Exercise instructions
In the entries below, how many lines hold the string "unit"? Give only the number.

Listed entries
-- ==== Sys2Proof/Word.lean ====
section
/-! DEFINITION. The word types of the BFHLL core and the plainest arithmetic on them (R6, R7). -/

namespace Sys2Proof

/-- A storage unit of the bit vector and a unit of the item stream (R50, R51). -/
abbrev Byte := BitVec 8

/-- One unit of the command port, and the width `W` of a hash value (R5, R70). -/
abbrev Beat := BitVec 64

/-- One HyperLogLog register: `REG_W` = 6 bits (R5, R26). -/
abbrev RegVal := BitVec 6

/-- `ceil(a / b)` on natural numbers with `b > 0` (R7, R8). -/
def ceilDiv (a b : Nat) : Nat := (a + b - 1) / b

end Sys2Proof
end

Solution to this task
2